-- ==== Sys2Proof/Machine/Raster.lean ====
section
/-!
DEFINITION. The binner, the rasteriser, stream binding, the depth-stencil unit and the blender (spec/13 R325-R351).
-/
namespace Sys2Proof.Machine

/-! ## Regions and samples (R325, R326) -/

/-- The sample offsets of a MODE code; none for the reserved code. -/
def samplePattern : Nat → Option (List (Int × Int))
  | 0 => some [(128, 128)]
  | 1 => some [(96, 32), (224, 96), (32, 160), (160, 224)]
  | 2 => some [(144, 16), (48, 48), (208, 80), (112, 112), (16, 144), (176, 176), (80, 208), (240, 240)]
  | _ => none
def regionPixels : List (Nat × Nat) := (List.range 32).flatMap fun y => (List.range 32).map fun x => (x, y)
/-- A team area of a payload: an aligned address and a length within TMEM. -/
def State.teamArea (s : State) (c : Call) (t align len : Nat) : Bool := t % align == 0 && s.ctRange c t len
def Call.i16 (c : Call) (off : Nat) : Int := signedN 16 (c.fld off 2)
def Call.i32 (c : Call) (off : Nat) : Int := signedN 32 (c.fld off 4)

/-! ## f32 steps -/

def f32 : Fmt := fmtT .f32
/-- RoundNE to f32 of an exact result. -/
def f32Code (r : XRes) : Nat := (f32.done .rne r).v
/-- k * 2^-8. -/
def f32Of8 (k : Int) : Nat := f32Code { v := .num (decide (k < 0)) k.natAbs (-8) false }
/-- RoundNE(a * b + c), one fused step. -/
def f32Fma (a b c : Nat) : Nat := f32Code (fFma .rne (f32.read a) (f32.read b) (f32.read c))
def f32Mul (a b : Nat) : Nat := f32Code (fMul (f32.read a) (f32.read b))
def f32Sub (a b : Nat) : Nat := f32Code (fSub .rne (f32.read a) (f32.read b))
def f32Div (a b : Nat) : Nat := f32Code (fDiv (f32.read a) (f32.read b))
/-- RoundNE(a * b - c): a NaN operand keeps its sign (R97). -/
def f32MulSub (a b c : Nat) : Nat :=
  f32Code (fDot .rne [f32.read a, f32.read b, f32.read c] [(f32.read a, f32.read b)] (f32.read c).negate)

/-! ## Triangles (R338, R339) -/

structure Vtx where
  x : Int
  y : Int
  z : Nat := 0
deriving DecidableEq, Repr

/-- E_ab(P). -/
def edgeFn (a b : Vtx) (px py : Int) : Int := (b.x - a.x) * (py - a.y) - (b.y - a.y) * (px - a.x)
def triArea (a b c : Vtx) : Int := edgeFn a b c.x c.y
def Vtx.inRange (v : Vtx) : Bool := decide (-2 ^ 23 ≤ v.x) && decide (v.x < 2 ^ 23) && decide (-2 ^ 23 ≤ v.y) && decide (v.y < 2 ^ 23)
/-- Top or left. -/
def topLeft (a b : Vtx) : Bool := (a.y == b.y && decide (a.x < b.x)) || decide (b.y < a.y)
def covers (a b c : Vtx) (px py : Int) : Bool :=
  [(a, b), (b, c), (c, a)].all fun e => let w := edgeFn e.1 e.2 px py; decide (0 < w) || (w == 0 && topLeft e.1 e.2)
/-- DZDX and DZDY. -/
def depthPlane (v0 v1 v2 : Vtx) : Nat × Nat :=
  let a := f32Of8 (v1.x - v0.x)
  let b := f32Of8 (v1.y - v0.y)
  let c := f32Of8 (v2.x - v0.x)
  let d := f32Of8 (v2.y - v0.y)
  let dz1 := f32Sub v1.z v0.z
  let dz2 := f32Sub v2.z v0.z
  let det := f32MulSub a d (f32Mul b c)
  let bad := match f32.read det with | .num _ m _ _ => m == 0 | _ => true
  if bad then (0, 0)
  else (f32Div (f32MulSub dz1 d (f32Mul dz2 b)) det, f32Div (f32MulSub dz2 a (f32Mul dz1 c)) det)

/-! ## The binner (R328-R336) -/

/-- A pool header. -/
structure Pool where
  chunkBase : Nat
  bintab : Nat
  count : Nat
  next : Nat
  binsX : Nat
  binsY : Nat
  orgX : Int
  orgY : Int
  token : Nat
  tbase : Nat
deriving DecidableEq, Repr

def poolOf (h : Nat) : Pool :=
  { chunkBase := recFld h 0 8, bintab := recFld h 8 8, count := recFld h 16 4, next := recFld h 20 4, binsX := recFld h 24 2, binsY := recFld h 26 2,
    orgX := signedN 16 (recFld h 28 2), orgY := signedN 16 (recFld h 30 2), token := recFld h 32 2, tbase := recFld h 34 2 }
def poolOk (h : Nat) : Bool :=
  let p := poolOf h
  p.binsX * p.binsY != 0 && decide (p.binsX * p.binsY ≤ 65536) && decide (p.next ≤ p.count) && decide ((p.token + 65536 - p.tbase) % 65536 < 32768)
  && p.chunkBase % 256 == 0 && p.bintab % 16 == 0 && recFld h 36 28 == 0

/-- A binner call under way: the memory so far, the pool's cursor, the counts, and why it stopped. -/
structure BinRun where
  s : State
  next : Nat
  token : Nat
  accepted : Nat := 0
  binned : Nat := 0
  cullIndex : Nat := 0
  cullOther : Nat := 0
  stop : Option Nat := none

/-- A bin entry and the USED of its last chunk. -/
def State.binEntry (s : State) (c : Call) (p : Pool) (b : Nat) : Except (Nat × XErr) (Nat × Nat) :=
  match s.cread c (p.bintab + 16 * b) 16 with
  | .error e => .error e
  | .ok e => if recFld e 8 4 = 0 then .ok (e, 31) else (s.cread c (p.chunkBase + 256 * recFld e 4 4 + 4) 4).map fun u => (e, u)

/-- The primitive enters one bin (R333). -/
def BinRun.enter (r : BinRun) (c : Call) (p : Pool) (i b : Nat) : Except (Nat × XErr) BinRun := do
  let (e, used) ← r.s.binEntry c p b
  let fresh := used == 31
  let cnt := recFld e 8 4
  let tail := if fresh then r.next else recFld e 4 4
  let head := if cnt = 0 then tail else recFld e 0 4
  let s := if fresh then
      let s := r.s.cwrite c (p.chunkBase + 256 * tail) (2 ^ 32 - 1) 8
      if cnt = 0 then s else s.cwrite c (p.chunkBase + 256 * recFld e 4 4) tail 4
    else r.s
  let u := if fresh then 0 else used
  let flags := recFld e 14 2
  let prev := if flags % 2 = 1 then recFld e 12 2 else r.token
  let s := s.cwrite c (p.chunkBase + 256 * tail + 8 + 8 * u) (i + 2 ^ 32 * r.token + 2 ^ 48 * prev) 8
  let s := s.cwrite c (p.chunkBase + 256 * tail + 4) (u + 1) 4
  let s := s.cwrite c (p.bintab + 16 * b)
    (head + 2 ^ 32 * tail + 2 ^ 64 * ((cnt + 1) % 2 ^ 32) + 2 ^ 96 * r.token + 2 ^ 112 * (if flags % 2 = 1 then flags else flags + 1)) 16
  pure { r with s, next := if fresh then r.next + 1 else r.next }

/-- The bins of a bounding box, in ascending tile number (R332). -/
def Pool.bins (p : Pool) (vs : List Vtx) : List Nat :=
  let span : (Vtx → Int) → Int → Nat → List Nat := fun f org n =>
    let xs := vs.map f
    let lo := ((xs.foldl min (xs.headD 0)) - 256 * org) / 8192
    let hi := ((xs.foldl max (xs.headD 0)) - 256 * org) / 8192
    (List.range n).filter fun (b : Nat) => decide (lo ≤ (b : Int)) && decide ((b : Int) ≤ hi)
  let bxs := span Vtx.x p.orgX p.binsX
  (span Vtx.y p.orgY p.binsY).flatMap fun y => bxs.map fun x => y * p.binsX + x

/-- The three indices of a primitive. -/
def State.primIndices (s : State) (c : Call) (i : Nat) : Except (Nat × XErr) (List Nat) :=
  let w := if (c.fld 36 4).testBit 1 then 2 else 4
  [0, 1, 2].mapM fun k => s.cread c (c.fld 16 8 + w * (3 * i + k)) w
/-- X and Y of a vertex; its Z is read with them (R330, R335). -/
def State.vertex (s : State) (c : Call) (i : Nat) : Except (Nat × XErr) Vtx :=
  (s.cread c (c.fld 8 8 + 16 * i) 12).map fun v => { x := signedN 32 (v % 2 ^ 32), y := signedN 32 (v / 2 ^ 32 % 2 ^ 32) }

/-- One primitive (R331, R333). -/
def BinRun.prim (r : BinRun) (c : Call) (p : Pool) (i : Nat) : Except (Nat × XErr) BinRun := do
  if r.stop.isSome then return r
  let ks ← r.s.primIndices c i
  if ks.any fun k => decide (c.fld 24 4 ≤ k) then return { r with accepted := r.accepted + 1, cullIndex := r.cullIndex + 1 }
  let vs ← ks.mapM fun k => r.s.vertex c k
  let area := match vs with | [a, b, d] => triArea a b d | _ => 0
  let cull := c.fld 36 4 / 4 % 4
  let bins := p.bins vs
  if !(vs.all Vtx.inRange) || area == 0 || (cull == 1 && decide (area < 0)) || (cull == 2 && decide (0 < area)) || bins.isEmpty then
    return { r with accepted := r.accepted + 1, cullOther := r.cullOther + 1 }
  let es ← bins.mapM fun b => r.s.binEntry c p b
  let need := (es.filter fun e => e.2 == 31).length
  if (r.token + 65536 - p.tbase) % 65536 = 32767 then return { r with stop := some 1 }
  if p.count < r.next + need then return { r with stop := some 0 }
  let q ← bins.foldlM (fun (q : BinRun) b => q.enter c p i b) r
  pure { q with token := (r.token + 1) % 65536, accepted := r.accepted + 1, binned := r.binned + 1 }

------------------------------------------------------------

§ **Your goal**
Beginning at the line above with "let b := f32Of8 (v1.y - v0.y)" and finishing at the line with "chunkBase : Nat", return each line exactly and return nothing else.

§ **Your response**
  let b := f32Of8 (v1.y - v0.y)
  let c := f32Of8 (v2.x - v0.x)
  let d := f32Of8 (v2.y - v0.y)
  let dz1 := f32Sub v1.z v0.z
  let dz2 := f32Sub v2.z v0.z
  let det := f32MulSub a d (f32Mul b c)
  let bad := match f32.read det with | .num _ m _ _ => m == 0 | _ => true
  if bad then (0, 0)
  else (f32Div (f32MulSub dz1 d (f32Mul dz2 b)) det, f32Div (f32MulSub dz2 a (f32Mul dz1 c)) det)

/-! ## The binner (R328-R336) -/

/-- A pool header. -/
structure Pool where
  chunkBase : Nat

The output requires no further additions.